Top of The data

-- ==== Sys2Proof/Laws/Huffman.lean ====
section
/-!
SUPPORT. The laws of the Huffman arena: reading after a write of one link or weight, and what `PROPAGATE`, `PROMOTE`,
`RESCALE`, `UPDATE` and the walk can do, said once.
-/

namespace Sys2Proof.Machine

/-! ### One field under each write of a cell -/

@[simp] theorem setLeft_left (m : HuffmanModel) (n v : Nat) : (m.setLeft n v).left = m.left.set n v := rfl
@[simp] theorem setLeft_right (m : HuffmanModel) (n v : Nat) : (m.setLeft n v).right = m.right := rfl
@[simp] theorem setLeft_up (m : HuffmanModel) (n v : Nat) : (m.setLeft n v).up = m.up := rfl
@[simp] theorem setLeft_weight (m : HuffmanModel) (n v : Nat) : (m.setLeft n v).weight = m.weight := rfl
@[simp] theorem setLeft_a (m : HuffmanModel) (n v : Nat) : (m.setLeft n v).a = m.a := rfl
@[simp] theorem setLeft_b (m : HuffmanModel) (n v : Nat) : (m.setLeft n v).b = m.b := rfl
@[simp] theorem setLeft_ua (m : HuffmanModel) (n v : Nat) : (m.setLeft n v).ua = m.ua := rfl
@[simp] theorem setLeft_uua (m : HuffmanModel) (n v : Nat) : (m.setLeft n v).uua = m.uua := rfl
@[simp] theorem setLeft_p (m : HuffmanModel) (n v : Nat) : (m.setLeft n v).p = m.p := rfl
@[simp] theorem setLeft_x (m : HuffmanModel) (n v : Nat) : (m.setLeft n v).x = m.x := rfl
@[simp] theorem setLeft_nxt (m : HuffmanModel) (n v : Nat) : (m.setLeft n v).nxt = m.nxt := rfl
@[simp] theorem setLeft_n (m : HuffmanModel) (n v : Nat) : (m.setLeft n v).n = m.n := rfl
@[simp] theorem setRight_left (m : HuffmanModel) (n v : Nat) : (m.setRight n v).left = m.left := rfl
@[simp] theorem setRight_right (m : HuffmanModel) (n v : Nat) : (m.setRight n v).right = m.right.set n v := rfl
@[simp] theorem setRight_up (m : HuffmanModel) (n v : Nat) : (m.setRight n v).up = m.up := rfl
@[simp] theorem setRight_weight (m : HuffmanModel) (n v : Nat) : (m.setRight n v).weight = m.weight := rfl
@[simp] theorem setRight_a (m : HuffmanModel) (n v : Nat) : (m.setRight n v).a = m.a := rfl
@[simp] theorem setRight_b (m : HuffmanModel) (n v : Nat) : (m.setRight n v).b = m.b := rfl
@[simp] theorem setRight_ua (m : HuffmanModel) (n v : Nat) : (m.setRight n v).ua = m.ua := rfl
@[simp] theorem setRight_uua (m : HuffmanModel) (n v : Nat) : (m.setRight n v).uua = m.uua := rfl
@[simp] theorem setRight_p (m : HuffmanModel) (n v : Nat) : (m.setRight n v).p = m.p := rfl
@[simp] theorem setRight_x (m : HuffmanModel) (n v : Nat) : (m.setRight n v).x = m.x := rfl
@[simp] theorem setRight_nxt (m : HuffmanModel) (n v : Nat) : (m.setRight n v).nxt = m.nxt := rfl
@[simp] theorem setRight_n (m : HuffmanModel) (n v : Nat) : (m.setRight n v).n = m.n := rfl
@[simp] theorem setUp_left (m : HuffmanModel) (n v : Nat) : (m.setUp n v).left = m.left := rfl
@[simp] theorem setUp_right (m : HuffmanModel) (n v : Nat) : (m.setUp n v).right = m.right := rfl
@[simp] theorem setUp_up (m : HuffmanModel) (n v : Nat) : (m.setUp n v).up = m.up.set n v := rfl
@[simp] theorem setUp_weight (m : HuffmanModel) (n v : Nat) : (m.setUp n v).weight = m.weight := rfl
@[simp] theorem setUp_a (m : HuffmanModel) (n v : Nat) : (m.setUp n v).a = m.a := rfl
@[simp] theorem setUp_b (m : HuffmanModel) (n v : Nat) : (m.setUp n v).b = m.b := rfl
@[simp] theorem setUp_ua (m : HuffmanModel) (n v : Nat) : (m.setUp n v).ua = m.ua := rfl
@[simp] theorem setUp_uua (m : HuffmanModel) (n v : Nat) : (m.setUp n v).uua = m.uua := rfl
@[simp] theorem setUp_p (m : HuffmanModel) (n v : Nat) : (m.setUp n v).p = m.p := rfl
@[simp] theorem setUp_x (m : HuffmanModel) (n v : Nat) : (m.setUp n v).x = m.x := rfl
@[simp] theorem setUp_nxt (m : HuffmanModel) (n v : Nat) : (m.setUp n v).nxt = m.nxt := rfl
@[simp] theorem setUp_n (m : HuffmanModel) (n v : Nat) : (m.setUp n v).n = m.n := rfl
@[simp] theorem setWeight_left (m : HuffmanModel) (n v : Nat) : (m.setWeight n v).left = m.left := rfl
@[simp] theorem setWeight_right (m : HuffmanModel) (n v : Nat) : (m.setWeight n v).right = m.right := rfl
@[simp] theorem setWeight_up (m : HuffmanModel) (n v : Nat) : (m.setWeight n v).up = m.up := rfl
@[simp] theorem setWeight_weight (m : HuffmanModel) (n v : Nat) : (m.setWeight n v).weight = m.weight.set n v := rfl
@[simp] theorem setWeight_a (m : HuffmanModel) (n v : Nat) : (m.setWeight n v).a = m.a := rfl
@[simp] theorem setWeight_b (m : HuffmanModel) (n v : Nat) : (m.setWeight n v).b = m.b := rfl
@[simp] theorem setWeight_ua (m : HuffmanModel) (n v : Nat) : (m.setWeight n v).ua = m.ua := rfl
@[simp] theorem setWeight_uua (m : HuffmanModel) (n v : Nat) : (m.setWeight n v).uua = m.uua := rfl
@[simp] theorem setWeight_p (m : HuffmanModel) (n v : Nat) : (m.setWeight n v).p = m.p := rfl
@[simp] theorem setWeight_x (m : HuffmanModel) (n v : Nat) : (m.setWeight n v).x = m.x := rfl
@[simp] theorem setWeight_nxt (m : HuffmanModel) (n v : Nat) : (m.setWeight n v).nxt = m.nxt := rfl
@[simp] theorem setWeight_n (m : HuffmanModel) (n v : Nat) : (m.setWeight n v).n = m.n := rfl

/-! ### Reading after a write of a cell -/

theorem leftOf_setLeft (m : HuffmanModel) (n v k : Nat) :
    (m.setLeft n v).leftOf k = if k = n ∧ k ≠ 0 then v else m.leftOf k := by
  simp only [HuffmanModel.leftOf, setLeft_left, Cells.get_set]
  split <;> rfl
@[simp] theorem rightOf_setLeft (m : HuffmanModel) (n v k : Nat) : (m.setLeft n v).rightOf k = m.rightOf k := rfl
@[simp] theorem upOf_setLeft (m : HuffmanModel) (n v k : Nat) : (m.setLeft n v).upOf k = m.upOf k := rfl
@[simp] theorem weightOf_setLeft (m : HuffmanModel) (n v k : Nat) : (m.setLeft n v).weightOf k = m.weightOf k := rfl
@[simp] theorem leftOf_setRight (m : HuffmanModel) (n v k : Nat) : (m.setRight n v).leftOf k = m.leftOf k := rfl
theorem rightOf_setRight (m : HuffmanModel) (n v k : Nat) :
    (m.setRight n v).rightOf k = if k = n ∧ k ≠ 0 then v else m.rightOf k := by
  simp only [HuffmanModel.rightOf, setRight_right, Cells.get_set]
  split <;> rfl
@[simp] theorem upOf_setRight (m : HuffmanModel) (n v k : Nat) : (m.setRight n v).upOf k = m.upOf k := rfl
@[simp] theorem weightOf_setRight (m : HuffmanModel) (n v k : Nat) : (m.setRight n v).weightOf k = m.weightOf k := rfl
@[simp] theorem leftOf_setUp (m : HuffmanModel) (n v k : Nat) : (m.setUp n v).leftOf k = m.leftOf k := rfl
@[simp] theorem rightOf_setUp (m : HuffmanModel) (n v k : Nat) : (m.setUp n v).rightOf k = m.rightOf k := rfl
theorem upOf_setUp (m : HuffmanModel) (n v k : Nat) :
    (m.setUp n v).upOf k = if k = n ∧ k ≠ 0 then v else m.upOf k := by
  simp only [HuffmanModel.upOf, setUp_up, Cells.get_set]
  split <;> rfl
@[simp] theorem weightOf_setUp (m : HuffmanModel) (n v k : Nat) : (m.setUp n v).weightOf k = m.weightOf k := rfl
@[simp] theorem leftOf_setWeight (m : HuffmanModel) (n v k : Nat) : (m.setWeight n v).leftOf k = m.leftOf k := rfl
@[simp] theorem rightOf_setWeight (m : HuffmanModel) (n v k : Nat) : (m.setWeight n v).rightOf k = m.rightOf k := rfl
@[simp] theorem upOf_setWeight (m : HuffmanModel) (n v k : Nat) : (m.setWeight n v).upOf k = m.upOf k := rfl
theorem weightOf_setWeight (m : HuffmanModel) (n v k : Nat) :
    (m.setWeight n v).weightOf k = if k = n ∧ k ≠ 0 then v else m.weightOf k := by
  simp only [HuffmanModel.weightOf, setWeight_weight, Cells.get_set]
  split <;> rfl

@[simp] theorem childOf_true (m : HuffmanModel) (n : Nat) : m.childOf true n = m.rightOf n := rfl
@[simp] theorem childOf_false (m : HuffmanModel) (n : Nat) : m.childOf false n = m.leftOf n := rfl

/-! ### Another arena under the same working registers -/

@[simp] theorem withArena_toArena (m : HuffmanModel) (r : Arena) : (m.withArena r).toArena = r := rfl
@[simp] theorem withArena_a (m : HuffmanModel) (r : Arena) : (m.withArena r).a = m.a := rfl
@[simp] theorem withArena_b (m : HuffmanModel) (r : Arena) : (m.withArena r).b = m.b := rfl
@[simp] theorem withArena_ua (m : HuffmanModel) (r : Arena) : (m.withArena r).ua = m.ua := rfl
@[simp] theorem withArena_uua (m : HuffmanModel) (r : Arena) : (m.withArena r).uua = m.uua := rfl
@[simp] theorem withArena_p (m : HuffmanModel) (r : Arena) : (m.withArena r).p = m.p := rfl
@[simp] theorem withArena_x (m : HuffmanModel) (r : Arena) : (m.withArena r).x = m.x := rfl
@[simp] theorem withArena_nxt (m : HuffmanModel) (r : Arena) : (m.withArena r).nxt = m.nxt := rfl
@[simp] theorem withArena_n (m : HuffmanModel) (r : Arena) : (m.withArena r).n = m.n := rfl

/-- Links and weights are read from the arena alone. -/
theorem leftOf_arena {m m' : HuffmanModel} (h : m.toArena = m'.toArena) : m.leftOf = m'.leftOf := by
  funext n; simp only [HuffmanModel.leftOf, h]
theorem rightOf_arena {m m' : HuffmanModel} (h : m.toArena = m'.toArena) : m.rightOf = m'.rightOf := by
  funext n; simp only [HuffmanModel.rightOf, h]
theorem upOf_arena {m m' : HuffmanModel} (h : m.toArena = m'.toArena) : m.upOf = m'.upOf := by
  funext n; simp only [HuffmanModel.upOf, h]
theorem weightOf_arena {m m' : HuffmanModel} (h : m.toArena = m'.toArena) : m.weightOf = m'.weightOf := by
  funext n; simp only [HuffmanModel.weightOf, h]
theorem childOf_arena {m m' : HuffmanModel} (h : m.toArena = m'.toArena) : m.childOf = m'.childOf := by
  funext b n; simp only [HuffmanModel.childOf, leftOf_arena h, rightOf_arena h]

Bottom of The data

Your task. Lines containing the word "withArena" must all be returned from the material above.

Exercise result.
@[simp] theorem withArena_toArena (m : HuffmanModel) (r : Arena) : (m.withArena r).toArena = r := rfl
@[simp] theorem withArena_a (m : HuffmanModel) (r : Arena) : (m.withArena r).a = m.a := rfl
@[simp] theorem withArena_b (m : HuffmanModel) (r : Arena) : (m.withArena r).b = m.b := rfl
@[simp] theorem withArena_ua (m : HuffmanModel) (r : Arena) : (m.withArena r).ua = m.ua := rfl
@[simp] theorem withArena_uua (m : HuffmanModel) (r : Arena) : (m.withArena r).uua = m.uua := rfl
@[simp] theorem withArena_p (m : HuffmanModel) (r : Arena) : (m.withArena r).p = m.p := rfl
@[simp] theorem withArena_x (m : HuffmanModel) (r : Arena) : (m.withArena r).x = m.x := rfl
@[simp] theorem withArena_nxt (m : HuffmanModel) (r : Arena) : (m.withArena r).nxt = m.nxt := rfl
@[simp] theorem withArena_n (m : HuffmanModel) (r : Arena) : (m.withArena r).n = m.n := rfl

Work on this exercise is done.